The school can traces its origins back to the 18th century and the Baptist philanthropist, Thomas Mills, who left money in his will to 'further the education of the children in Framlingham'
parkrunners will also find it an enlightening experience.
3 Harcourt Hill (Oxfordshire)
Stepping up, in terms of the age bracket, I visited Harcourt Hill last October, held on a campus of Oxford Brookes University, on the western perimeter of Oxford.
If you like sports pitches, this is the parkrun for you - each of the two laps takes in seven grass pitches, plus the edge of a golf course.
A real university experience, heightened by the use of wooden posts to show the course route.
4 Colney Lane (Norfolk)
Another university gem, I used to toil around cross country events at the University of East Anglia, so the course holds no surprises to me - an initial loop of sports pitches, followed by two longer laps on trail paths and with some short but steep climbs to boot.
It snowed when I visited!
5 Great Cornard (Suffolk)
The ultimate in school playing fields, held from Great Cornard Sports Centre next to Thomas Gainsborough School.
If the weather is kind, this is personal best material.
6 Ellenbrook Fields (Herts)
I visited when there was ice on the ground, last February. Skates were not required, however, and it was terrific fun.
The course is a one-lap affair, based at the University of Hertfordshire Sports Village, De Havilland Campus, in Hatfield, although this isn't one of those typical sports pitch challenges.
It's dead flat, at Ellenbrook Fields on the old Hatfield Aerodrome.
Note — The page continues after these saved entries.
/-- PLACEMENT_GEN (R204): a SEED of zero generates nothing, nor does the engine of a row or pod manager (R11). -/
def placementGen (s : State) : State :=
  if s.on ACD_PLC_CFG_SEED 0 && !noMembers s then s.setMany 0 [(ACD_PLC_STS_GEN_BUSY, 1), (ACD_PLC_STS_VALID, 0)] else s

/-- PLACEMENT_GEN_DONE (R200, R206): with every zone empty the LOST members are cleared. -/
def placementGenDone (s : State) : State :=
  if !s.on ACD_PLC_STS_GEN_BUSY 0 then s
  else
    let t := checkTable true ({ s with mem := genTable s }.set ACD_PLC_STS_GEN_BUSY 0 0)
    if t.on ACD_STS_ALLEMPTY 0 then
      let u := ((t.set ACD_LOST 0 0).set ACD_LOST 1 0).setMany 0 [(ACD_STS_LOST_CNT, 0), (ACD_LOSEMASK, 0)]
      updateSpare (updateMembers { u with acd := { u.acd with segs := [], redirect := [], bad := [], rebuilt := [], deferred := [] } })
    else t

/-! ## Journal and checkpoints (R238–R245) -/

/-- The fields of the pass records. -/
def passFields : List Field :=
  [ACD_PASS_MASK, ACD_PASS_START_ROW, ACD_PASS_START_ZONE, ACD_PASS_CUR_ROW, ACD_PASS_CUR_ZONE, ACD_PASS_LEVEL,
   ACD_PASS_VALID, ACD_PASS_DONE, ACD_PSER, ACD_CURN]

/-- The later of two images by a number of theirs. -/
def laterBy (key : AcdImage → Nat) (b : Option AcdImage) (i : AcdImage) : Option AcdImage :=
  match b with
  | none => some i
  | some a => if key a < key i then some i else some a

/-- The newest image of a list by a number. -/
def newestBy (key : AcdImage → Nat) (l : List AcdImage) : Option AcdImage := l.foldl (laterBy key) none

/-- The newest checkpoint on media (R244). -/
def newestSave (s : State) : Option AcdImage := newestBy (·.ckpt) (s.media.saves.map (·.2))

/-- The newest record on media (R239). -/
def newestRecord (s : State) : Option AcdImage := newestBy (·.seq) (s.media.journal.flatMap (·.2))

/-- No row write is in progress (R245): no frame is being written or verified, and no row that FMT or a worker has is unfinished. -/
def rowsIdle (s : State) : Bool :=
  !(s.jobs.any fun j => (j.write || j.verify) && j.kind == .writeRow) && s.shelf.isEmpty
    && s.rows.all fun r => !r.submitted || r.frames.all fun f => f.done (s.on FMT_WR_VERIFY 0)

/-- The entries that a record begun now holds in its parts since the checkpoint (R239): active zones, zone events, segments and their frames,
REDIRECT records, grown skips, extents. -/
def recordParts (s : State) : List Nat :=
  let old : Acd := ((newestSave s).map (·.acd)).getD State.blank.acd
  [s.zones.countP fun e => 1 ≤ e.2.state && e.2.state ≤ 3, s.acd.events.length, s.acd.segs.length - old.segs.length,
   (s.acd.segs.flatMap (·.frames)).length - (old.segs.flatMap (·.frames)).length, s.acd.redirect.length - old.redirect.length,
   s.acd.skips.length, s.acd.unrec.length - old.unrec.length]

/-- The content since the last checkpoint exceeds 64 frames (R243); that of at most 64 entries does not. -/
def recordTooLong (s : State) : Bool := decide (64 < (recordParts s).sum) && decide (64 < Config.recordFrames (recordParts s))

/-- The image that a record or checkpoint begun now carries: magic and format of R239, the record and checkpoint numbers, CLEAN only while no
row write is in progress (R245). -/
def acdImage (seq ckpt : Nat) (s : State) : AcdImage :=
  { magic := 0x4A4E, format := 1, seq := seq, stamp := s.stamp, ckpt := ckpt, len := Nat.max 1 (Nat.min 64 (Config.recordFrames (recordParts s)))
    clean := s.on ACD_CTL_CLEAN 0 && rowsIdle s, lost := s.lostMask, degr0 := s.get ACD_DEGR 0, degr1 := s.get ACD_DEGR 1, zones := s.zones, acd := s.acd, fronts := s.fronts
    passes := s.regs.filter fun e => passFields.any fun f => f.id == e.1.1
    olds := (List.range 16).filter fun p => s.on ACD_OLD p, crc := s.get ACD_PLC_CRC 0, slips := s.slips }

/-- Populated members of a stack, or slots of a half of the shelf (R611), that are not LOST. -/
def stackMembers (st : Nat) (s : State) : List Nat :=
  (membersOf s.memberMask).filter fun x => decide (x / (if driveRole s then 12 else 32) = st) && !isLost x s

/-- Journal members (R240): both copies on one stack fire source 216. -/
def placeJournal (s : State) : State :=
  let u := stackMembers 0 s
  let l := stackMembers 1 s
  let p := match u, l with
    | a :: _, b :: _ => (a, b, false)
    | a :: t, [] => (a, t.headD a, true)
    | [], b :: t => (b, t.headD b, true)
    | [], [] => (0, 0, true)
  let t := s.setMany 0 [(ACD_JRNL_MEM_A, p.1), (ACD_JRNL_MEM_B, p.2.1), (ACD_TURNOUT, p.2.2.toNat)]
  if p.2.2 && !s.on ACD_TURNOUT 0 then pulse 216 0xFF t else t

/-- The worker zone of journal zone `a` of a worker, and of checkpoint zone `a`: of its six reserved zones the first two and the next two
(R604; log entry 38). -/
def journalZone (a : Nat) (s : State) : Nat := s.get MGR_WNZ 0 - 6 + a

/-- The worker zone of checkpoint zone `a`. -/
def saveZone (a : Nat) (s : State) : Nat := s.get MGR_WNZ 0 - 4 + a

/-- On a shelf the record begun is appended to a journal zone of each of its two workers (R611); a zone without room gives way to the other.
Its length in blocks is that of R239 (log entry 38). -/
def shelfRecord (s : State) : State :=
  match s.media.recording with
  | none => s
  | some r =>
    if driveRole s then s
    else forAll [s.get ACD_JRNL_MEM_A 0, s.get ACD_JRNL_MEM_B 0].eraseDups (fun x t =>
      let a := t.get MGR_JRNLA x
      let a := if Config.workerUnits x (journalZone a t) * t.fb < t.get MGR_JRNLWP (2 * x + a) + r.len then 1 - a else a
      let u := reservedSend x (journalZone a t) (.journal r.seq) (t.get MGR_JRNLWP (2 * x + a)) r.len t
      ((u.set MGR_JRNLA x a).add MGR_JRNLWP (2 * x + a) r.len).set MGR_JRNLSEQ (2 * x + a) r.seq) s

/-- On a shelf the checkpoint begun is written to a checkpoint zone of its workers, by turns to their two (R244, R611). -/
def shelfSave (s : State) : State :=
  match s.media.saving with
  | none => s
  | some c =>
    if driveRole s then s
    else forAll (([ACD_CKPT_MEM_M0, ACD_CKPT_MEM_M1, ACD_CKPT_MEM_M2, ACD_CKPT_MEM_M3].map fun f => s.get f 0).eraseDups) (fun x t =>
      let y := saveZone (c.ckpt % 2) t
      reservedSend x y (.ckpt c.ckpt) 0 c.len (reservedSend x y (.logReset (4 + c.ckpt % 2)) 0 0 t)) s

/-- A journal zone all of whose records a newer checkpoint covers is reset (R611). -/
def shelfCovered (seq : Nat) (s : State) : State :=
  if driveRole s then s
  else forBelow 128 (fun i t =>
    if t.on MGR_JRNLWP i && decide (t.get MGR_JRNLSEQ i ≤ seq) then
      (reservedSend (i / 2) (journalZone (i % 2) t) (.logReset (2 + i % 2)) 0 0 t).set MGR_JRNLWP i 0
    else t) s

/-- Begin a checkpoint (R243, R244), or note that it is due. DESIGN CHOICE: the checkpoint that follows a lost copy within one INTERVAL (R242)
waits for CKMIN like every other; the spec does not say which of the two bounds gives way (log entry 25). -/
def startCheckpoint (s : State) : State :=
  if s.on ACD_KBUSY 0 || s.on ACD_KMIN 0 then s.set ACD_KDUE 0 1
  else
    let u := stackMembers 0 s
    let l := stackMembers 1 s
    let t := (s.bump ACD_KSEQ 0).setMany 0 [(ACD_KBUSY, 1), (ACD_KMIN, 1), (ACD_KDUE, 0), (ACD_CKPT_MEM_M0, u.headD 0),
      (ACD_CKPT_MEM_M1, (u.drop 1).headD 0), (ACD_CKPT_MEM_M2, l.headD 0), (ACD_CKPT_MEM_M3, (l.drop 1).headD 0)]
    shelfSave { t with media := { t.media with saving := some (acdImage (t.get ACD_JSEQ 0) (t.get ACD_KSEQ 0) t) } }

/-- Begin a journal record (R238–R242), or ask for one after that being written. A lost copy is replaced, and a checkpoint follows, as it does
when the content becomes too long (R243). -/
def startRecord (s : State) : State :=
  if s.on ACD_JBUSY 0 then s.set ACD_JREQ 0 1
  else
    let moved := s.on ACD_JRNL_SEQ 0 && (isLost (s.get ACD_JRNL_MEM_A 0) s || isLost (s.get ACD_JRNL_MEM_B 0) s)
    let t := placeJournal ((s.bump ACD_JSEQ 0).setMany 0 [(ACD_JBUSY, 1), (ACD_JREQ, 0), (ACD_LAZY, 0),
      (ACD_JCLEAN, (s.on ACD_CTL_CLEAN 0 && rowsIdle s).toNat)])
    let t := shelfRecord { t with media := { t.media with recording := some (acdImage (t.get ACD_JSEQ 0) (((newestSave t).map (·.ckpt)).getD 0) t) } }
    if moved || recordTooLong t then startCheckpoint t else t

/-- The record with CLEAN set is begun once no row write is in progress (R245). -/
def startClean (s : State) : State :=
  if s.on ACD_CLEANREQ 0 && !s.on ACD_JBUSY 0 && rowsIdle s then startRecord (s.set ACD_CLEANREQ 0 0) else s

/-- A checkpoint that is due is begun once CKMIN has passed (R243). -/
def dueCheckpoint (s : State) : State :=
  if s.on ACD_KDUE 0 && !s.on ACD_KBUSY 0 && !s.on ACD_KMIN 0 then startCheckpoint s else s

/-- A record that has been requested is begun (R179, R238), and a checkpoint that is due (R243). -/
def runRequests (s : State) : State :=
  let t := startClean s
  dueCheckpoint (if t.on ACD_JREQ 0 && !t.on ACD_JBUSY 0 then startRecord t else t)

/-- JOURNAL_INTERVAL (R238). -/
def journalInterval (s : State) : State := startRecord s

/-- JOURNAL_LAZY (R238). -/
def journalLazy (s : State) : State := if s.on ACD_LAZY 0 && s.on NVQ_DURWAIT 0 then startRecord s else s

/-- A record lies in the journal area of a member (R240), before those of its checkpoint and of the one before; log entry 25. -/
def putRecord (x : Nat) (r : AcdImage) (m : AcdMedia) : AcdMedia :=
  { m with journal := m.journal.put x (r :: (NMap.get [] m.journal x).filter fun o => r.ckpt ≤ o.ckpt + 1) }

/-- The copies of a record that have been written, on their two members (R240). -/
def putCopies (f : RecordFail) (r : AcdImage) (s : State) : State :=
  let m := if f.copyA then s.media else putRecord (s.get ACD_JRNL_MEM_A 0) r s.media
  { s with media := { (if f.copyB then m else putRecord (s.get ACD_JRNL_MEM_B 0) r m) with recording := none } }

/-- A record that could not be written whole is no written record (R241): one is requested anew. Source 215 fires, of a shelf 340 when both
copies have failed (R611). DEDUCED: the spec does not say which failures source 215 stands for (log entry 25). -/
def recordFailed (f : RecordFail) (s : State) : State :=
  let t := s.set ACD_JREQ 0 1
  if driveRole t then pulse 215 0xFF t else if f.copyA && f.copyB then pulse 340 0xFF t else t

/-- JOURNAL_WRITTEN (R179, R224, R240, R241, R250, R611). -/
def journalWritten (f : RecordFail) (s : State) : State :=
  match s.media.recording with
  | none => s
  | some r =>
    let s := (putCopies f r s).setMany 0 [(ACD_JBUSY, 0), (ACD_STS_JRNL_OK, (!(f.copyA || f.copyB)).toNat)]
    if f.copyA || f.copyB || f.skips then recordFailed f s
    else
    let t := s.set ACD_JRNL_SEQ 0 r.seq
    let t := { t with
      zones := t.zones.map fun e => (e.1, { e.2 with durable := match r.zones.find e.1 with
        | some z => if z.gen = e.2.gen then Nat.max e.2.durable z.wp else e.2.durable
        | none => e.2.durable })
      acd := { t.acd with skips := t.acd.skips.filter fun k => !r.acd.skips.contains k } }
    let t := if r.clean then t else t.set ACD_PRECLEAR 0 0
    let t := forAll r.olds (fun p u => if u.on ACD_OLD p then u.setMany p [(ACD_OLD, 0), (ACD_PASS_VALID, 0)] else u) t
    runRequests t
Another education.
7 Swaffham (Norfolk)
Another of the traditional school playing field routes, staged from The Nicholas Hamond Academy Sports Fields in Swaffham, Norfolk.
I have fond memories of my visit, in July of 2018, because I was dangerously near the front of the field, not a sensation I am familiar with these days.
It's a small, friendly event, starting from just inside the school field gate, next to the junior school, with the promise of three flat laps around grass playing fields, with a few stretches between trees and lots of cones.